So the basis of computer scientists in the hardware, installed a layer of software, this software can according to user input commands to achieve the effect of control hardware, and meet the needs of users, the software is called the operating system, the task of it is to the user program to provide a better, more simple, more clear computer model. In other words, the operating system acts as an intermediate layer, providing excuses for the user layer and the hardware, shielding the differences between different applications and hardware, and achieving the role of a unified standard.

At the bottom is the hardware. The hardware includes the chips, circuit boards, disks, keyboards, monitors, and other devices we mentioned above. On top of the hardware is the software. Most computers run in two modes: kernel mode and user mode. The most basic part of software is the operating system, which runs in kernel mode. The operating system has access to the hardware and can execute any instructions the machine can run. The rest of the software runs in user mode.

With an overview of the operating system, let’s take a look at the hardware

Computer hardware

Computer hardware is an important part of the computer, which contains five important components: arithmetic unit, controller, memory, input equipment, output equipment.

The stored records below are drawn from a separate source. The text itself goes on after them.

-- ==== Sys2Proof/Proofs/HostEvents.lean ====
section
/-!
PROOFS. The host's events (46_session_control.md R206 to R212) and their order when several are presented at once
(60_exceptions.md R228).
-/

namespace Sys2Proof.Machine

variable {s : State}

/-! ### `CLOSE` and `CONFIG` -/

theorem exec_close_of_open (hopen : s.phase ≠ .closed) : exec .close s = .next (closeBlock s) :=
  congrArg Host.Outcome.next (unlessClosed_of_open closeBlock hopen)

theorem exec_config_of_open (m st : Half) (hopen : s.phase ≠ .closed) :
    exec (.config m st) s = .next (configure m st s) :=
  congrArg Host.Outcome.next (unlessClosed_of_open (configure m st) hopen)

/-- What `CLOSE` writes is what a closed block holds already (R35). -/
theorem closeBlock_of_closed (empty : ClosedIsEmpty s) (hclosed : s.phase = .closed) : closeBlock s = s := by
  obtain ⟨hbuf, hseen, hframe⟩ := empty hclosed
  cases s
  subst hclosed hbuf hseen hframe
  rfl

theorem configure_zero (m : Half) (s : State) : configure m 0 s = s := if_pos rfl

theorem configure_of_ne_zero (m : Half) {st : Half} (h : st ≠ 0) (s : State) :
    configure m st s = { s with maxRange := m, stride := st } := if_neg h

@[simp] theorem configure_phase (m st : Half) (s : State) : (configure m st s).phase = s.phase := by
  unfold configure
  split <;> rfl

/-! ### The phase after an `APPEND` -/

/-- R206's row of `APPEND`, for the check made once. -/
theorem deliver_phase_of_checkedOnce {c : List Byte} (hr : s.params.descRecheck = false) (hopen : s.phase ≠ .closed)
    (hfault : (deliver c s).fault ≠ .bufferGrowthFailure) :
    (deliver c s).phase =
      if s.phase = .streaming then .streaming
      else if s.buf.length + c.length < 7 then .synchronizing else .streaming := by
  rcases deliver_cases (c := c) hopen with overflowed | ⟨-, passed, -⟩
  · exact absurd (overflowed ▸ rfl) hfault
  have no_fault : ¬ FaultTaken (parsePass (received c s)) := fun taken => hfault (passed ▸ taken.fault)
  obtain ⟨left, -⟩ := (parsePass_leaves (received_open (c := c) hopen)).resolve_left no_fault
  rw [passed, left, descPending_of_checkedOnce (s := received c s) hr, received_phase, received_buf, List.length_append]
  cases hp : s.phase with
  | closed => exact absurd hp hopen
  | streaming => simp
  | idle => simp [descLen, ← ite_not (7 ≤ _)]
  | synchronizing => simp [descLen, ← ite_not (7 ≤ _)]

/-! ### Events presented at once -/

/-- An ascending list is its elements below a bound and then the others. -/
theorem filter_lt_append_filter_le {α : Type} (key : α → Nat) (k : Nat) {l : List α}
    (h : l.Pairwise fun a b => key a ≤ key b) :
    (l.filter fun a => key a < k) ++ (l.filter fun a => k ≤ key a) = l := by
  induction l with
  | nil => rfl
  | cons a l ih =>
    obtain ⟨hle, hl⟩ := List.pairwise_cons.mp h
    rcases Nat.lt_or_ge (key a) k with hk | hk
    · simp [hk, Nat.not_le.mpr hk, ih hl]
    · have none_below : (l.filter fun b => key b < k) = [] :=
        List.filter_eq_nil_iff.mpr fun b hb => by simpa using hk.trans (hle b hb)
      have all_above : (l.filter fun b => k ≤ key b) = l :=
        List.filter_eq_self.mpr fun b hb => by simpa using hk.trans (hle b hb)
      simp [hk, Nat.not_lt.mpr hk, none_below, all_above]

/-- The actions of one rank. -/
def ofRank (k : Nat) (l : List HostAction) : List HostAction := l.filter fun a => a.rank == k

/-- The actions from a rank on are those of that rank and then those after it. -/
theorem ofRank_append_filter_rank {l : List HostAction} (h : l.Pairwise fun a b => a.rank ≤ b.rank) (k : Nat) :
    ofRank k l ++ (l.filter fun a => k + 1 ≤ a.rank) = l.filter fun a => k ≤ a.rank := by
  have split := filter_lt_append_filter_le HostAction.rank (k + 1) (h.filter fun a => k ≤ a.rank)
  rw [List.filter_filter, List.filter_filter] at split
  rw [← split, ofRank]
  congr 1 <;> exact List.filter_congr fun a _ => by rw [Bool.eq_iff_iff]; simp; omega

theorem rank_le_four (a : HostAction) : a.rank ≤ 4 := by cases a <;> simp [HostAction.rank]

theorem ofRank_append_all {l : List HostAction} (h : l.Pairwise fun a b => a.rank ≤ b.rank) :
    ofRank 0 l ++ ofRank 1 l ++ ofRank 2 l ++ ofRank 3 l ++ ofRank 4 l = l := by
  have none_after : (l.filter fun a => 4 + 1 ≤ a.rank) = [] :=
    List.filter_eq_nil_iff.mpr fun a _ => by simpa using Nat.lt_succ_of_le (rank_le_four a)
  have last : ofRank 4 l = l.filter fun a => 4 ≤ a.rank := by
    rw [← ofRank_append_filter_rank h, none_after, List.append_nil]
  rw [last, List.append_assoc, ofRank_append_filter_rank h, List.append_assoc, ofRank_append_filter_rank h,
    List.append_assoc, ofRank_append_filter_rank h, ofRank_append_filter_rank h]
  simp

/-- The batch in the order in which it is taken. -/
def ranked (batch : List HostAction) : List HostAction := batch.insertionSort fun a b => a.rank ≤ b.rank

theorem present_eq (batch : List HostAction) (s : State) :
    present batch s = { s with pending := s.pending ++ ranked batch } := rfl

theorem ranked_perm (batch : List HostAction) : (ranked batch).Perm batch := List.perm_insertionSort _ batch

theorem ranked_ascending (batch : List HostAction) : (ranked batch).Pairwise fun a b => a.rank ≤ b.rank :=
  have : Std.Total fun a b : HostAction => a.rank ≤ b.rank := ⟨fun a b => le_total a.rank b.rank⟩
  have : IsTrans HostAction fun a b => a.rank ≤ b.rank := ⟨fun _ _ _ => le_trans⟩
  List.pairwise_insertionSort _ batch

theorem rank_of_mem_ofRank {k : Nat} {l : List HostAction} {a : HostAction} (h : a ∈ ofRank k l) : a.rank = k := by
  simpa using List.of_mem_filter h

end Sys2Proof.Machine

open Sys2Proof Sys2Proof.Machine in
/-- Settles O34: `clearSession` writes all in which the two states may differ. -/
theorem resetForgetsTheSession : Obligations.ResetForgetsTheSession := by
  unfold Obligations.ResetForgetsTheSession
  intro s₁ s₂ hopen₁ hopen₂ hfault hmax hstride hout hsmp hrawf hcorf hparams hpending
  rw [exec_reset_of_open hopen₁, exec_reset_of_open hopen₂]
  simp only [clearSession, hfault, hmax, hstride, hout, hsmp, hrawf, hcorf, hparams, hpending]

open Sys2Proof Sys2Proof.Machine in
/-- Settles O35: outside `Closed` the event is `closeBlock`; a closed block that meets the invariant is empty already. -/
theorem closeShutsTheBlock : Obligations.CloseShutsTheBlock := by
  unfold Obligations.CloseShutsTheBlock
  refine ⟨fun s hopen => exec_close_of_open hopen, fun s hinv => ?_⟩
  by_cases hphase : s.phase = .closed
  · exact (exec_close_of_closed hphase).trans (congrArg _ (closeBlock_of_closed hinv.closed hphase).symm)
  · exact exec_close_of_open hphase

open Sys2Proof Sys2Proof.Machine in
/-- Settles O36: outside `Closed` the event is `configure`, which refuses a stride of 0. -/
theorem configWritesBothOrNeither : Obligations.ConfigWritesBothOrNeither := by
  unfold Obligations.ConfigWritesBothOrNeither
  refine ⟨?writes, ?refuses, fun m st s hclosed => exec_config_of_closed m st hclosed⟩
  case writes =>
    intro m st s hopen hst
    rw [exec_config_of_open m st hopen, configure_of_ne_zero m hst]
  case refuses =>
    intro m s
    by_cases hphase : s.phase = .closed
    · exact exec_config_of_closed m 0 hphase
    · rw [exec_config_of_open m 0 hphase, configure_zero]

open Sys2Proof Sys2Proof.Machine in
/-- Settles O39: the row of `APPEND` is `deliver_phase_of_checkedOnce`; the other events write the phase they name. -/
theorem phaseTable : Obligations.PhaseTable := by
  unfold Obligations.PhaseTable
  intro c m st s hr
  refine ⟨?append, ?reset, ?close, ?config⟩
  case append =>
    intro t h hfault
    by_cases hphase : s.phase = .closed
    · cases (exec_append_of_closed c hphase).symm.trans h
      simp [hphase]
    cases (exec_append_of_open hphase).symm.trans h
    have fault_closes : (deliver c s).fault ≠ .none → (deliver c s).phase = .closed := by
      intro hne
      rcases deliver_cases (c := c) hphase with overflowed | ⟨-, -, advanced⟩
      · exact overflowed ▸ rfl
      · exact (advanced.fault_cases.resolve_right fun same => hne (same.trans hfault)).phase
    refine ⟨fault_closes, fun hnone => ?_⟩
    rw [deliver_phase_of_checkedOnce hr hphase (by simp [hnone])]
    cases hp : s.phase with
    | closed => exact absurd hp hphase
    | streaming => rfl
    | idle => rfl
    | synchronizing => rfl
  case reset =>
    intro t h
    by_cases hphase : s.phase = .closed
    · cases (exec_reset_of_closed hphase).symm.trans h
      simp [hphase]
    · cases (exec_reset_of_open hphase).symm.trans h
      simp [hphase]
  case close =>
    intro t h
    by_cases hphase : s.phase = .closed
    · cases (exec_close_of_closed hphase).symm.trans h
      exact hphase
    · cases (exec_close_of_open hphase).symm.trans h
      rfl
  case config =>
    intro t h
    by_cases hphase : s.phase = .closed
    · cases (exec_config_of_closed m st hphase).symm.trans h
      rfl
    · cases (exec_config_of_open m st hphase).symm.trans h
      simp

open Sys2Proof Sys2Proof.Machine in
/-- Settles O41: the batch sorted by rank is its actions of each rank in turn, and a rank names a constructor. -/
theorem simultaneousEventsAreRanked : Obligations.SimultaneousEventsAreRanked := by
  unfold Obligations.SimultaneousEventsAreRanked
  intro batch s
  refine ⟨ofRank 0 (ranked batch), ofRank 1 (ranked batch), ofRank 2 (ranked batch), ofRank 3 (ranked batch),
    ofRank 4 (ranked batch), ?_, ?_, ?_, ?_, ?_, ?_, ?_⟩
  · rw [present_eq, ofRank_append_all (ranked_ascending batch)]
  · rw [ofRank_append_all (ranked_ascending batch)]
    exact ranked_perm batch
  all_goals
    intro a ha
    have rank_eq := rank_of_mem_ofRank ha
    cases a <;> simp_all [HostAction.rank]

end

  • Arithmetic unitThe main function of computer is to process and calculate data and information. It is the part of the computer that performs arithmetic and various logical operations. The basic operations of an arithmetic unit include addition, subtraction, multiplication, division, shift and other operationsArithmetic&logical UnitThe implementation. The arithmetic unit mainly consists of arithmetic logic unit and register.
  • The controller: refers to the parts that change the main circuit or control circuit according to the specified order. It mainly plays the role of controlling command execution and completes the coordination and command of the operation of the entire computer system. The controller is composed of program counter, instruction register, decoder and so on.

The arithmetic unit and the controller together make up the CPU

  • Memory: Memory is the memory device of a computer. As the name suggests, memory can hold information. There are two kinds of memory: main memory, or memory, which is the main interaction object of the CPU, and external memory, such as hard disks and floppy disks. The following is the storage architecture of modern computer systems

  • Input device: Input device is the device for the computer to obtain external information, it mainly includes the keyboard and mouse.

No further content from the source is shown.